MATERIAL FOR THIS TASK:

/-- The command a desk message body stands for (R188). -/
def deskCommand (type : Nat) (tag : Byte) (body : List Byte) : Option Instr :=
  match type, body with
  | 0x08, [t, e, p] => some (.pageQuery .desk tag t e p)
  | 0x09, [t, e] => some (.editionQuery .desk tag t e)
  | 0x20, [t, e, p, v] => some (.approve tag t e p v)
  | 0x21, [t, e, p] => some (.kill tag t e p)
  | 0x22, [t, e] => some (.hold tag t e)
  | 0x23, [t, e] => some (.unhold tag t e)
  | 0x24, [t, e, s] => some (.close tag t e s)
  | 0x25, [m, v3, v2, v1, v0] => some (.setClock tag m (wordOf v3 v2 v1 v0))
  | 0x26, [s] => some (.lineRetry tag s)
  | 0x27, [s, k] => some (.colourClear tag s k)
  | 0x28, [s] => some (.siteQuery tag s)
  | 0x29, [s, k] => some (.colourQuery tag s k)
  | _, _ => none

/-- The command a complete message in a port's store stands for. -/
def storedCommand (p : PortId) (l : List Byte) : Option Instr :=
  let body := (l.drop 7).take (headerLength l)
  match p with
  | .title t => titleCommand t (byteAt l 2).toNat (byteAt l 3) body
  | .desk => deskCommand (byteAt l 2).toNat (byteAt l 3) body

/-! ### Outbound line frames (R189) -/

/-- Bytes packed in words, bits 31 to 24 first, padded with 0x00. -/
def packWords : List Byte → List Word
  | [] => []
  | [a] => [wordOf a 0#8 0#8 0#8]
  | [a, b] => [wordOf a b 0#8 0#8]
  | [a, b, c] => [wordOf a b c 0#8]
  | a :: b :: c :: d :: rest => wordOf a b c d :: packWords rest

def OutFrame.type : OutFrame → Byte
  | .plateOpen _ _ _ _ _ _ _ _ _ _ => 0x01#8
  | .band _ _ _ => 0x02#8
  | .plateAbort _ _ _ _ => 0x03#8
  | .targetSet _ _ _ _ _ => 0x04#8
  | .pageWithdraw _ _ _ => 0x05#8

/-- The tag a frame is sent with: 0 for a TARGET_SET, which carries none (R129, R189, log 32). -/
def OutFrame.wireTag : OutFrame → Nat
  | .plateOpen tag _ _ _ _ _ _ _ _ _ => tag
  | .band tag _ _ => tag
  | .plateAbort tag _ _ _ => tag
  | .targetSet _ _ _ _ _ => 0
  | .pageWithdraw tag _ _ => tag

/-- A patch record in a TARGET_SET: its six bytes and two bytes of padding (R189). -/
def patchBytes (p : Patch) : List Byte :=
  byte1 p.sep.index ++ byte1 p.tint ++ byte2 p.aim ++ byte2 p.tolerance ++ [0#8, 0#8]

/-- The body words of an outbound frame (R189). -/
def OutFrame.body : OutFrame → List Word
  | .plateOpen _ key sep version slot generation bands bytes replace resume =>
    packWords (keyBytes key ++ byte1 sep.index ++ byte1 version ++ byte1 slot.val ++ byte2 generation)
      ++ [flagAtTop replace ||| BitVec.ofNat 32 (bands % 2048 * 65536 + resume % 2048), BitVec.ofNat 32 bytes]
  | .band _ index payload => BitVec.ofNat 32 (index % 65536) :: BitVec.ofNat 32 payload.length :: packWords payload
  | .plateAbort _ key sep version => packWords (keyBytes key ++ byte1 sep.index ++ byte1 version)
  | .targetSet _ slot generation name patches =>
    packWords (byte1 slot.val ++ byte1 patches.length ++ byte2 generation ++ name ++ patches.flatMap patchBytes)
  | .pageWithdraw _ key version => packWords (keyBytes key ++ byte1 0 ++ byte1 version)
where
  /-- A flag in bit 31. -/
  flagAtTop (b : Bool) : Word := if b then 0x80000000#32 else 0#32

/-- The header word: type, tag, body length in words (R189). -/
def OutFrame.header (f : OutFrame) : Word := f.type ++ BitVec.ofNat 8 f.wireTag ++ BitVec.ofNat 16 f.body.length

/-- The words of a frame on the line: sync, header, body, CRC word (R189). -/
def OutFrame.words (f : OutFrame) : List Word :=
  syncWord :: f.header :: (f.body ++ [((f.header :: f.body).foldl crc16Word 0xFFFF#16).setWidth 32])

/-- The word between frames (R189). -/
def idleWord : Word := 0x0F0F0F0F#32

/-- What the transmit direction of a line carries: the frame in transmission, which is sent whole; else a word of the TRAIN frames while
the line trains, and the idle word at every other level (R128, R150, R156, R189). -/
def Work.lineCarries (w : Work) (s : Site) : List Word :=
  match (w.engine s).tx with
  | f :: _ => f.words
  | [] => if (w.qual s).level == .training then [(w.qual s).trainWord] else [idleWord]

end Sys2Proof.Machine
end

TASK REQUIREMENTS: Output the material above, all of it, exactly.

SOLUTION TO THIS EXERCISE:
/-- The command a desk message body stands for (R188). -/
def deskCommand (type : Nat) (tag : Byte) (body : List Byte) : Option Instr :=
  match type, body with
  | 0x08, [t, e, p] => some (.pageQuery .desk tag t e p)
  | 0x09, [t, e] => some (.editionQuery .desk tag t e)
  | 0x20, [t, e, p, v] => some (.approve tag t e p v)
  | 0x21, [t, e, p] => some (.kill tag t e p)
  | 0x22, [t, e] => some (.hold tag t e)
  | 0x23, [t, e] => some (.unhold tag t e)
  | 0x24, [t, e, s] => some (.close tag t e s)
  | 0x25, [m, v3, v2, v1, v0] => some (.setClock tag m (wordOf v3 v2 v1 v0))
  | 0x26, [s] => some (.lineRetry tag s)
  | 0x27, [s, k] => some (.colourClear tag s k)
  | 0x28, [s] => some (.siteQuery tag s)
  | 0x29, [s, k] => some (.colourQuery tag s k)
  | _, _ => none

/-- The command a complete message in a port's store stands for. -/
def storedCommand (p : PortId) (l : List Byte) : Option Instr :=
  let body := (l.drop 7).take (headerLength l)
  match p with
  | .title t => titleCommand t (byteAt l 2).toNat (byteAt l 3) body
  | .desk => deskCommand (byteAt l 2).toNat (byteAt l 3) body

/-! ### Outbound line frames (R189) -/

/-- Bytes packed in words, bits 31 to 24 first, padded with 0x00. -/
def packWords : List Byte → List Word
  | [] => []
  | [a] => [wordOf a 0#8 0#8 0#8]
  | [a, b] => [wordOf a b 0#8 0#8]
  | [a, b, c] => [wordOf a b c 0#8]
  | a :: b :: c :: d :: rest => wordOf a b c d :: packWords rest

def OutFrame.type : OutFrame → Byte
  | .plateOpen _ _ _ _ _ _ _ _ _ _ => 0x01#8
  | .band _ _ _ => 0x02#8
  | .plateAbort _ _ _ _ => 0x03#8
  | .targetSet _ _ _ _ _ => 0x04#8
  | .pageWithdraw _ _ _ => 0x05#8

/-- The tag a frame is sent with: 0 for a TARGET_SET, which carries none (R129, R189, log 32). -/
def OutFrame.wireTag : OutFrame → Nat
  | .plateOpen tag _ _ _ _ _ _ _ _ _ => tag
  | .band tag _ _ => tag
  | .plateAbort tag _ _ _ => tag
  | .targetSet _ _ _ _ _ => 0
  | .pageWithdraw tag _ _ => tag

/-- A patch record in a TARGET_SET: its six bytes and two bytes of padding (R189). -/
def patchBytes (p : Patch) : List Byte :=
  byte1 p.sep.index ++ byte1 p.tint ++ byte2 p.aim ++ byte2 p.tolerance ++ [0#8, 0#8]

/-- The body words of an outbound frame (R189). -/
def OutFrame.body : OutFrame → List Word
  | .plateOpen _ key sep version slot generation bands bytes replace resume =>
    packWords (keyBytes key ++ byte1 sep.index ++ byte1 version ++ byte1 slot.val ++ byte2 generation)
      ++ [flagAtTop replace ||| BitVec.ofNat 32 (bands % 2048 * 65536 + resume % 2048), BitVec.ofNat 32 bytes]
  | .band _ index payload => BitVec.ofNat 32 (index % 65536) :: BitVec.ofNat 32 payload.length :: packWords payload
  | .plateAbort _ key sep version => packWords (keyBytes key ++ byte1 sep.index ++ byte1 version)
  | .targetSet _ slot generation name patches =>
    packWords (byte1 slot.val ++ byte1 patches.length ++ byte2 generation ++ name ++ patches.flatMap patchBytes)
  | .pageWithdraw _ key version => packWords (keyBytes key ++ byte1 0 ++ byte1 version)
where
  /-- A flag in bit 31. -/
  flagAtTop (b : Bool) : Word := if b then 0x80000000#32 else 0#32

/-- The header word: type, tag, body length in words (R189). -/
def OutFrame.header (f : OutFrame) : Word := f.type ++ BitVec.ofNat 8 f.wireTag ++ BitVec.ofNat 16 f.body.length

/-- The words of a frame on the line: sync, header, body, CRC word (R189). -/
def OutFrame.words (f : OutFrame) : List Word :=
  syncWord :: f.header :: (f.body ++ [((f.header :: f.body).foldl crc16Word 0xFFFF#16).setWidth 32])

/-- The word between frames (R189). -/
def idleWord : Word := 0x0F0F0F0F#32

/-- What the transmit direction of a line carries: the frame in transmission, which is sent whole; else a word of the TRAIN frames while
the line trains, and the idle word at every other level (R128, R150, R156, R189). -/
def Work.lineCarries (w : Work) (s : Site) : List Word :=
  match (w.engine s).tx with
  | f :: _ => f.words
  | [] => if (w.qual s).level == .training then [(w.qual s).trainWord] else [idleWord]

end Sys2Proof.Machine
end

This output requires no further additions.